My eyes fixate on the glass in front of me. Against my previous judgement, I push my drink away. The thought of taking the first sip into darkness taunts me, begging me to succumb and lose myself in the bottom of the glass. But getting wasted isn’t going to do a fucking thing to help. My mouth dries out and I swallow sawdust.

Fuck.

I release a huff of frustration, and run my hands over my head for what feel like the four millionth time since Lizzie returned. My temples pound, my eyes burn. What the hell am I meant to do now? I have to find a place to stay. Give her the space she needs while still not letting my shop go under. For now, the best course of action would be to go to the workshop. At least there I can bury my head in an engine, or paperwork, and shut the world out. It’s either that or revert to the old me and drink myself stupid and end up doing God knows what.

Not happening.

I push to my feet, sling the backpack over my shoulder, and walk with purpose out to the car park. When I near the bike, my name’s shouted and I turn to the voice, already knowing it’s Bear. He’s probably been tracking me. His forehead furrows, and the lines deepen further as he takes in my appearance.

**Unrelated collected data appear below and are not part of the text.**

/-- Settles the stored fields of a write in rising order; each that does not take its written value makes an entry (R544, R555) (log 55). -/
def State.settleFields (s : State) (w : RegWrite) (n : RegName) (i : Nat) : List Field → Word → State × Word
  | [], acc => (s, acc)
  | f :: t, acc =>
    let v := fieldOf w.data f.lo f.wd
    let old := fieldOf acc f.lo f.wd
    if !f.typ.stored then s.settleFields w n i t acc
    else if f.typ = .rwl ∧ 2 ≤ s.lifecycle then (s.clampNote w 3 f.lo (f.lo + f.wd - 1) v old).settleFields w n i t acc
    else match s.judgeField n i f acc w.data with
    | none =>
      (if v = old ∧ !(n == .lnkNode && f.lo == 6) then s else s.clampNote w 2 f.lo (f.lo + f.wd - 1) v old).settleFields w n i t acc
    | some x =>
      (if x = v then s else s.clampNote w 1 f.lo (f.lo + f.wd - 1) v x).settleFields w n i t (withField acc f.lo f.wd x)

/-! ## Where a value is kept -/

/-- The pointer of a path. -/
def Regs.setPtr (r : Regs) (src : Nat) (p : IndPtr) : Regs :=
  match src with
  | 0 => { r with indHive := p } | 1 => { r with indCfg := p } | 2 => { r with indTw := p } | _ => { r with indJtag := p }

/-- Key of a register's parity bit: the four pointers of the window are four registers. -/
def parKey (src : Nat) (n : RegName) (i : Nat) : Nat :=
  if n = .indAddr ∨ n = .indCtl then regKey n i + 2 ^ 25 * src else regKey n i

/-- Stores the settled word. -/
def State.store (s : State) (src : Nat) (n : RegName) (i : Nat) (x : Word) : State :=
  match n with
  | .indAddr => { s with regs := s.regs.setPtr src { s.regs.ptr src with addr := x.setWidth 24 } }
  | .indCtl => { s with regs := s.regs.setPtr src { s.regs.ptr src with inc := x.setWidth 2 } }
  | .sqcW4 =>
    let s := s.setCfg .sqcW4 i (withField x 16 16 1)
    s.updSq i fun q => { q with gen := BitVec.ofNat 16 (fieldOf x 16 16) }
  | .sqcW5 => s.updSq i fun q => { q with head := x.setWidth 16 }
  | .cqcW4 => s.updCq i fun c => { c with head := x.setWidth 16 }
  | .pcdGen => { s with pcd := { s.pcd with gen := x } }
  | .lnkNode => { s with lnk := { s.lnk with id := x.setWidth 6, valid := bitOf x 6 } }
  | n => s.setCfg n i x

/-- Whether the stored parity of a register no longer fits (R559) (log 89). -/
def State.setPar (s : State) (src : Nat) (n : RegName) (i : Nat) (odd : Bool) : State :=
  { s with regs := { s.regs with par := Tab.set false s.regs.par (parKey src n i) odd } }

/-! ## What a new value sets off (R553) -/

/-- MAX_MULT below the accepted or the trial multiplier lowers it at once (R158). -/
def State.lowerMult (s : State) (t : Nat) : State :=
  s.updTier t fun x =>
    { x with
      acceptedM := BitVec.ofNat 2 (min x.acceptedM.toNat (s.maxMult t)), trial := BitVec.ofNat 2 (min x.trial.toNat (s.maxMult t)) }

/-- NOTIFY_EN and COAL_CNT act on entries not yet notified (R199, R202). -/
def State.coalChanged (s : State) (q : Nat) (wasOn : Bool) : State :=
  if wasOn ∧ !(s.flag .cqcW3 q 24) then s.updCq q fun c => { c with unNote := 0, oldest := none }
  else s.judgeNotify q false

/-- A write of PWR_TIER_GATE that changes a bit: a node in P2 to P4 wakes for it (R395). -/
def State.gatesWritten (s : State) (old new : Word) : State :=
  let s := if 2 ≤ s.pwr.state.toNat ∧ s.pwr.state.toNat < 5 then s.startExit 10 else s
  s.gateChange old new

/-- The effects at once of a stored value that has changed: `o` is the word before, `x` the word now. -/
def State.took (s : State) (w : RegWrite) (n : RegName) (i : Nat) (o x : Word) : State :=
  let moved (lo wd : Nat) : Bool := fieldOf o lo wd != fieldOf x lo wd
  match n with
  | .timCfg => if moved 0 6 then s.irregular else s
  | .pwrCfg => s.judgeIdle
  | .pwrRing => s.judgePower
  | .pwrLatTol => s.judgePower
  | .pwrCicada => s.judgePower
  | .sqcW4 => s.judgePower
  | .pwrTierGate => s.gatesWritten o x
  | .calCfg => s.judgeCal
  | .thmThrot => if moved 16 7 && s.bud.throttled then (((s.recutClass .host).recutClass .nmo).inputChange 8) else s
  | .budCap => s.retarget
  | .budPwr0 => s.retarget
  | .budPwr1 => s.retarget
  | .budClass =>
    let ceil (x : Word) : Nat := if i = 2 then max (fieldOf x 0 11) (fieldOf x 16 11) else fieldOf x 0 11
    let s := if ceil o = ceil x then s else s.recutClass (classOf i)
    if moved 16 11 then s.inputChange 2 else s
  | .qosTc =>
    let s := if moved 0 16 then s.inputChange 1 else s
    if moved 16 16 then s.clampLimits i else s
  | .pcdSmap => s.fmtRestart i
  | .scbCfg =>
    let s := if moved 0 1 && !bitOf x 0 then s.wakeHalt else s
    if moved 1 1 && !bitOf x 1 then s.fmtHalt else s
  | .scbSeason => s.lowerMult i
  | .fltSrcW0 =>
    if moved 0 1 then
      { s with flt := { s.flt with counts := Tab.set 0 s.flt.counts i 0, window := Tab.set none s.flt.window i none } }
    else s
  | .bstCfg => if moved 0 1 && !bitOf x 0 then s.bistStop else s
  | .lnkPhy0 => if moved 0 1 && !bitOf x 0 then s.portDown i else s
  | .lnkPhy1 => if moved 16 1 && !bitOf x 16 then s.wakeL0 i else s
  | .lnkNode =>
    let s : State := if moved 6 1 && w.src == 1 then { s with lnk := { s.lnk with upPort := BitVec.ofNat 2 w.port } } else s
    if moved 6 1 then s.flushHeld else s
  | .rngEvtCq => s.flushHeld
  | .cqcW3 => s.coalChanged i (bitOf o 24)
  | .tchTcfg => s.startFreq i (x.setWidth 2)
  | _ => s

/-- Commits the stored fields of a register: the word before and after. -/
def State.commitFields (s : State) (w : RegWrite) (n : RegName) (i : Nat) : State × Word × Word :=
  let o := s.present w.src n i
  if (regFields n i).all fun f => !f.typ.stored then (s, o, o)
  else
    let r := s.settleFields w n i (regFields n i) o
    ((r.1.store w.src n i r.2).setPar w.src n i false, o, r.2)

/-- The block takes a committed word: a word that has not changed starts nothing (R553). -/
def State.takeFields (s : State) (w : RegWrite) (n : RegName) (i : Nat) (o x : Word) : State :=
  if x = o then s else s.took w n i o x

/-! ## Actions (R552, R557) -/

/-- An action bit: carried out, or ignored and reported. -/
def State.bitAction (s : State) (w : RegWrite) (lo : Nat) (go : State → Option State) : State :=
  if !bitOf w.data lo then s
  else match go s with
  | some s' => s'
  | none => s.ignoredField w lo 1

/-- RST_CTL (R432): the reset starts when the write ends (log 84). -/
def State.actRstCtl (s : State) (w : RegWrite) : State :=
  if fieldOf w.data 0 8 ≠ 0xC3 then s.ignoredField w 0 8
  else if bitOf w.data 8 then s.ctlHard
  else if bitOf w.data 9 then s.warmReset causeCtlWarm
  else s.ignoredField w 8 2

/-- RST_BLOCK (R429, R432). -/
def State.actRstBlock (s : State) (w : RegWrite) : State :=
  if fieldOf w.data 8 8 ≠ 0x3C then s.ignoredField w 8 8
  else match s.blockReset (w.data.setWidth 8) false with
  | some s' => s'
  | none => s.ignoredField w 0 8

/-- CLAMP_ACK (R552, R558). -/
def State.actClampAck (s : State) (w : RegWrite) : State :=
  if s.regs.clampNew ∧ atOrBefore (s.regs.clampNext - 1) (w.data.setWidth 16) s.regs.clampNext then
    { s with regs := { s.regs with clampNew := false } }
  else s

/-- PWR_CTL (R365, R367). -/
def State.actPwrCtl (s : State) (w : RegWrite) : State :=
  let s := if bitOf w.data 0 then s.startExit 4 else s
  let off := fieldOf w.data 8 8
  if off = 0 then s else if off = 0x5A then s.powerOff else s.ignoredField w 8 8

/-- THM_RETRUST (R375): the sensors named are trusted again. -/
def State.actRetrust (s : State) (w : RegWrite) : State :=
  let m := w.data
  let t := allTiers.filter fun n => bitOf m n
  let clear (l : Tab Nat) : Tab Nat := t.foldl (fun l n => Tab.set 0 l n 0) l
  { s with thm := { s.thm with
    suspect := s.thm.suspect &&& ~~~ m, invalid := s.thm.invalid &&& ~~~ m, badRun := clear s.thm.badRun, lowRun := clear s.thm.lowRun } }

/-- OTP_CMD (R444, R450, R454). -/
def State.actOtpCmd (s : State) (w : RegWrite) : State :=
  if fieldOf w.data 8 8 ≠ 0xA5 then s.ignoredField w 8 8
  else match fieldOf w.data 0 4 with
  | 1 => State.reported (s.otpProgram w.src) w
  | 2 => State.reported (s.otpLock w.src (fieldOf w.data 4 2)) w
  | _ => s.ignoredField w 0 4

/-- SEC_CTL (R491): the actions asked for, in the order of their bits. -/
def State.actSecCtl (s : State) (w : RegWrite) : State :=
  if fieldOf w.data 0 8 ≠ 0x96 then s.ignoredField w 0 8
  else
    let s := if bitOf w.data 8 then State.reported s.keygen w else s
    let s := if bitOf w.data 9 then State.reported s.kxSet w else s
    let s := if bitOf w.data 10 then State.reported s.revoke w else s
    let t := fieldOf w.data 11 2
    if t = 0 then s else State.reported (s.lifeAdv t) w

/-- DBG_REQ (R488, R489, R492): LEVEL 0 is reported in every write, one that ends the session or renews the challenge too (log 83). -/
def State.actDbgReq (s : State) (w : RegWrite) : State :=
  let s := State.reported (s.levelRequest (fieldOf w.data 0 2)) w
  let s := if bitOf w.data 2 then s.endSession else s
  if bitOf w.data 3 then s.newChallenge else s

/-- Bytes of a controller transaction that TW_CCMD asks for (R532). -/
def State.twAsks (s : State) : Nat × Nat := (s.fld .twCcmd 0 8 6, s.fld .twCcmd 0 16 6)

“I’m not talking about it here.” I throw my leg over the seat as he gets closer.

“Okay.” He lengthens the word. “Where are you going?”

“To the workshop. You coming?”

He dips his head in short acknowledgement and steps forward, his hand grasping my shoulder. “Are you okay, mate?”

I glance at his curled fingers and look him in the eye. He winces at my expression as I shake my head. Without saying anything else, I shove my helmet on, start the engine, and leave at full throttle.